Selection of Criteria
Proposals will be evaluated by Schmidt Sciences staff and external reviewers holistically. Key considerations include:
- Research Agenda Fit. Does the proposal clearly engage with the intention behind the scientific questions and objectives in the research agenda?
- Scientific Quality and Rigor. Is the proposed work technically sound, well-motivated, and capable of producing generalizable insight?
- Potential Impact. If successful, would it materially advance the science of trustworthy AI and is there a plausible argument for why this will meaningfully reduce risks from frontier AI systems (ideally through ambitious, field-shaping contributions)?
- Feasibility and Scope. Is the project appropriately scoped for the requested budget and duration?
- Team Expertise. Is the team well-suited to execute the proposed work, with relevant technical expertise, sufficient capacity, and a level of time commitment commensurate with the ambition of the project?
- Cost Effectiveness. Is the proposed budget reasonable and well-justified given the project’s goals and planned activities?
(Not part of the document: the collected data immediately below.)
/-- VAULT_ACCESS (R248): a plain access at its vault, or at a peer's (R348). A physical address in a reserved region exists
nowhere (R264). -/
def execVaultAccess (id : Nat) (s : State) : Out :=
  match findReq s id with
  | none => .next s
  | some q =>
    if regionOf (firstPa q) = .reserved then .fault (.reservedPhysical (firstPa q))
    else .next (
      if regionOf (firstPa q) = .host || crossDie q then s
      else
        match q.kind with
        | .load | .store | .landing | .headLoad | .headStore => if ready s q then performPlain s q else s
        | .granule =>
          if q.red.isNone && granuleReady s q then granulePerform s q else s
        | _ => s)

/-- CROSS_DIE_WRITE (R322, R323): applied once every write that its stamp names has been applied. -/
def execCrossDieWrite (id : Nat) (s : State) : Out :=
  .next (match findReq s id with
    | some q =>
      if crossDie q && (q.kind == .store || q.kind == .headStore) && ready s q && stampOk s q then performPlain s q else s
    | none => s)

/-- Has the operation 64 before one been acknowledged, so that its source may have issued it (R311)? -/
def seqTurn (s : State) (q : Req) : Bool := portFree s (coreIx q.row q.col) q.port q.seq

/-- REDUCTION_APPLY (R312): at a reduction unit, once, or acknowledged again; one whose bound has run out is discarded. -/
def execReductionApply (id : Nat) (s : State) : Out :=
  .next (match findReq s id with
    | some q =>
      match q.kind with
      | .amo | .cas | .red =>
        if q.st == .performed then (if (unitSeen s q).isSome && !expired s q then applyAtom s q else s)
        else if ready s q && stampOk s q && seqTurn s q then applyAtom s q
        else s
      | .granule =>
        match q.red with
        | some (op, fmt) =>
          if !q.segs.isEmpty then (if granuleReady s q then applyCredGlobal s q op fmt else s)
          else if q.st != .sent || !reachable s q || expired s q then s
          else if coreBusy s q.dstCore then holdGranule s q
          else if !granuleTurn s q || !stampOk s q then s
          else applyCredPool s q op fmt
        | none => s
      | _ => s
    | none => s)

/-- DEVICE_HOST_WRITE (R344, R328): a write to a host window is handed to the port; PUBLISH increments its counter there (R137). -/
def execDeviceHostWrite (id : Nat) (s : State) : Out :=
  .next (match findReq s id with
    | some q =>
      if regionOf (firstPa q) != .host then s
      else
        match q.kind with
        | .store | .headStore => if ready s q then performPlain s q else s
        | .granule =>
          if q.red.isNone && granuleReady s q then granulePerform s q else s
        | .publish =>
          if ready s q then
            let pa := bytePa s q 0
            noteWrite (answerReq (physWrN s none pa 8 (physRdN s none pa 8 + 1)) { q with st := .performed }) q
          else s
        | _ => s
    | none => s)

/-- DEVICE_HOST_READ (R344): a device read of a host window; beyond 256 outstanding reads a younger one waits. -/
def execDeviceHostRead (id : Nat) (s : State) : Out :=
  .next (match findReq s id with
    | some q =>
      if regionOf (firstPa q) != .host then s
      else
        match q.kind with
        | .load | .landing | .headLoad =>
          let before := hostReadsBefore s (firstPa q / 2 ^ 30 % 4) q.since (olderReqs s id)
          if ready s q && before < 256 then performPlain s q else s
        | _ => s
    | none => s)

/-! Releases (R324). -/

/-- The older writes of a release's strand at its core that are not performed. -/
def olderWrites (s : State) (q : Req) : List Req :=
  (olderReqs s q.id).filter fun p => sameObserver p q && isWriteKind p.kind && !reqDone p && !setAside s q.handler p

/-- Groups that a release probes: those of the touched mask (Memory Ordering, Holding a release). -/
def probeGroups (s : State) (q : Req) : List Nat :=
  if q.col < 16 then (upTo 64).filter fun g => (getLane s q.row q.col q.strand).touched.getLsbD g else []

/-- RELEASE_PROBE (R324): a held release sends its probes, or its fence markers after a retrain or route change; the mask is
cleared. -/
def execReleaseProbe (id : Nat) (s : State) : Out :=
  .next (match findReq s id with
    | some q =>
      if q.st != .held || (olderWrites s q).any (fun p => p.st == .walking || p.st == .held) then s
      else
        let gs := probeGroups s q
        let s := if q.col < 16 then modLane s q.row q.col q.strand fun l => { l with touched := 0 } else s
        let (s, pkts) := gs.foldl (fun (s, t) g =>
          let (s, p) := newPkt s (srcCode q)
          (s, tput t g p)) (s, ([] : Tbl Pkt))
        pushReleases (putReq s { q with st := .probing gs, since := s.now, probes := pkts })
    | none => s)

/-- PROBE_ANSWER (R324): a group answers once every earlier write of the strand at the core to it has been performed; markers
are answered when every earlier write is. A probe or marker that was dropped has no answer (R334), nor has one after its bound. -/
def execProbeAnswer (id group : Nat) (s : State) : Out :=
  .next (match findReq s id with
    | some q =>
      match q.st with
      | .probing gs =>
        if (tget q.probes group Pkt.new).lost || !routeOpen s (srcCode q) (groupRouter group) || expired s q ||
          (olderWrites s q).any fun p => s.markers || isIn group (groupsOf p.segs) then s
        else pushReleases (putReq s { q with st := .probing (gs.filter (· != group)) })
      | _ => s
    | none => s)

/-! Expired bounds (R336, R337, R368). -/

/-- KIND of DELIVERY (R368). -/
def deliveryKind (q : Req) : Nat :=
  match q.st with
  | .probing _ => 4
  | _ =>
    match q.kind with
    | .load | .landing => 0
    | .store => 1
    | .amo | .cas | .red => 2
    | .granule => 3
    | .headLoad | .headStore | .publish => 5

/-- TVAL of DELIVERY (R368). The ADDR of a copy granule bound for a pool, whose destination has no virtual address, is 0. DESIGN
CHOICE, log 75. -/
def deliveryTval (q : Req) : Word :=
  let addr := match q.st with
    | .probing _ => 0
    | _ => if q.kind = .granule && q.segs.isEmpty then 0 else q.va.toNat % 2 ^ 48
  BitVec.ofNat 64 (addr + 2 ^ 48 * (if q.st = .lost || q.probes.any (·.2.lost) then 1 else 2) + 2 ^ 52 * deliveryKind q)

/-- A committing instruction whose operation of a column expires before acceptance ends unaccepted (R367, R372). -/
def abortCommit (q : Req) (h : Head) : Head :=
  match h.commit with
  | some k => if isIn q.col k.left && tget k.ops q.col [] == [q.id] then { h with commit := none, why := 0 } else h
  | none => h

/-- Does a held release wait for the acknowledgement of a write (R324)? -/
def releaseNeeds (p q : Req) : Bool :=
  p.rel && q.id < p.id && sameObserver p q && isWriteKind q.kind && (match p.st with
    | .walking | .held | .probing _ => true
    | _ => false) &&
  (p.scope == .sys || q.segs.isEmpty || q.segs.any fun u => regionOf u.1 == .cellar)

/-- The head no longer waits for a load or a PUBLISH that has ended without its answer. -/
def endWait (q : Req) (h : Head) : Head :=
  if h.wait = .load q.id || h.wait = .publish q.id then { h with wait := .no } else h

/-- A write's acknowledgement has missed its bound: the releases that wait for it fail, a PUBLISH among them, their own writes are not
performed (R324); the one DELIVERY is that of the write. -/
def failReleases (s : State) (q : Req) : State :=
  let failed := s.reqs.filter fun p => releaseNeeds p q
  failed.foldl (fun s p => modHead (dropReq s p.id) p.row p.strand fun h => endWait p (abortCommit p h)) s

/-- DELIVERY of a request to its requester (R337). The ring bytes reserved for a copy granule stay unwritten, so that their stage
never completes. DESIGN CHOICE: R231 says no more of them, log 74. -/
def deliver (s : State) (q : Req) : State :=
  let tval := deliveryTval q
  let s := failReleases s q
  let s := if q.kind = .granule then granuleAck s q else dropReq s q.id
  let s := pushReleases s
  if !ownerAlive s q then s
  else if 16 ≤ q.col then
    addHeadEvent (modHead s q.row q.strand (endWait q)) q .delivery tval
  else
    addEvent (modHead s q.row q.strand (abortCommit q)) q.row q.col q.strand ⟨.delivery, tval, q.handler, none⟩

/-- DELIVERY of a posted HPUT (R223, R337). Its row has not been written. DESIGN CHOICE: R223 allows the whole row or none, log 80. -/
def hputExpires (s : State) (id : Nat) : State :=
  match s.cores.find? fun p => p.2.hputs.any fun h => h.id == id with
  | none => s
  | some (core, k) =>
    match k.hputs.find? fun h => h.id == id with
    | none => s
    | some h =>
      if s.now < h.issued + 4000 then s
      else
        let s := modCore s core fun k =>
          { k with hputs := k.hputs.filter fun h => h.id != id, opens := k.opens.filter (· != .put id) }
        let r := core / 16
        if (getHead s r h.slot).task.isNone then s
        else addEvent s r (core % 16) h.slot
          ⟨.delivery, lateTval h.va.toNat 3 false, h.handler, none⟩

/-- DELIVERY of a join or prune whose acknowledgement has missed its bound (R236, R337). -/
def joinExpires (s : State) (id : Nat) : State :=
  match s.joins.find? fun j => j.id == id with
  | none => s
  | some j =>
    if s.now < j.since + 4000 then s
    else
      let s := { s with joins := s.joins.filter fun k => k.id != id }
      let r := j.core / 16
      if (getHead s r j.slot).task.isNone then s
      else addEvent s r (j.core % 16) j.slot ⟨.delivery, lateTval 0 3 j.pkt.lost, j.handler, none⟩

/-- Does a strand wait for what a message is to bring: a TILEGET's request, an arrival and its completion, a token (R136, R141, R143)? -/
def awaitsMsg (h : Head) (id : Nat) : Msg → Bool
  | .tile _ _ _ _ _ _ => h.wait == .tile id
  | .token _ _ _ _ _ _ => h.wait == .send id
  | .arrive _ g _ _ _ _ _ | .done _ g _ _ _ _ =>
    match h.wait with
    | .group n _ => n == g
    | _ => false
  | .lower _ _ _ => false

/-- The row and slot of the strand that a message belongs to, and its task; none where its task is not placed. -/
def msgOwner (s : State) : Msg → Option (Nat × Nat)
  | .tile _ r sl _ _ _ => some (r, sl)
  | .token _ r sl _ _ _ => some (r, sl)
  | .arrive p _ task _ _ _ _ | .done p _ task _ _ _ | .lower p _ task =>
    match (getPart s p).job with
    | none => none
    | some j =>
      let (r, sl, here) := taskPlace s p j task
      if here && (getHead s r sl).task == some task then some (r, sl) else none

/-- Does a message concern a task that waits for its group while its team is swapped (R370)? -/
def msgAway (s : State) : Msg → Bool
  | .arrive p _ task _ _ _ _ | .done p _ task _ _ _ =>
    match (getPart s p).job with
    | none => false
    | some j => !(taskPlace s p j task).2.2 && !(j.ended.any fun e => e.1 == task)
  | _ => false

/-- The end of a message that has missed its bound (R336, R337, R368): DELIVERY at the head of the strand whose instruction it belongs to, which
waits no more; for a swapped strand once it is back. -/
def msgExpires (s : State) (id : Nat) : State :=
  match s.msgs.find? fun m => m.1 == id with
  | none => s
  | some (_, m) =>
    if !msgLate s id || msgHeld s id m || msgAway s m then s
    else
      let tval := lateTval 0 5 (tget s.msgPkt id Pkt.new).lost
      let t := dropMsg s id
      match msgOwner s m with
      | none => t
      | some (r, sl) =>
        let h := getHead s r sl
        let told := { h with events := h.events ++ [(.delivery, tval, h.handler)] }
        if awaitsMsg h id m then setHead t r sl { told with wait := .no, why := 0 }
        else
          match m with
          | .lower _ _ _ => setHead t r sl told
          | _ => t

/-- DELIVERY for a miss whose bound runs out while it waits for its walk (R270, R337, R368). -/
def walkExpires (s : State) (id : Nat) : State :=
  match s.walks.find? fun w => w.id == id && w.done.isNone && !w.gone with
  | none => s
  | some w =>
    if s.now < w.since + 4000 then s
    else
      let s := { s with walks := s.walks.filter fun v => v.place != w.place || v.gone }
      let tval := lateTval w.va.toNat w.kind false
      match w.place with
      | .core r c sl => addEvent s r c sl ⟨.delivery, tval, w.handler, none⟩
      | .head r sl | .fetch r sl => modHead s r sl fun h => { h with events := h.events ++ [(.delivery, tval, w.handler)] }
      | .copy _ _ _ n =>
        match frontCopy s n with
        | some (core, c) => copyLost s core c.chan c w.va false
        | none => s

/-- DELIVERY_BOUND_EXPIRY (R337): of a request, or of an HPUT, a copy's source read, a join or prune, a message, a miss. -/
def execDeliveryBoundExpiry (id : Nat) (s : State) : Out :=
  .next (match findReq s id with
    | some q => if expired s q then deliver s q else s
    | none => walkExpires (msgExpires (joinExpires (sourceExpires (hputExpires s id) id) id) id) id)

end Sys2Proof.Machine
end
Tiers 1 and 2 have the same selection criteria, with a higher bar for tier 2 projects.
For Tier 2, priority will be given to projects which are demonstrably a primary focus for the lead investigator(s).
Common reasons proposals are non-competitive
- Proposals lack a core focus
- Proposals suggest tools/benchmarks/evaluations without a credible validity argument (e.g., construct validity, predictive validity, robustness under optimization pressure)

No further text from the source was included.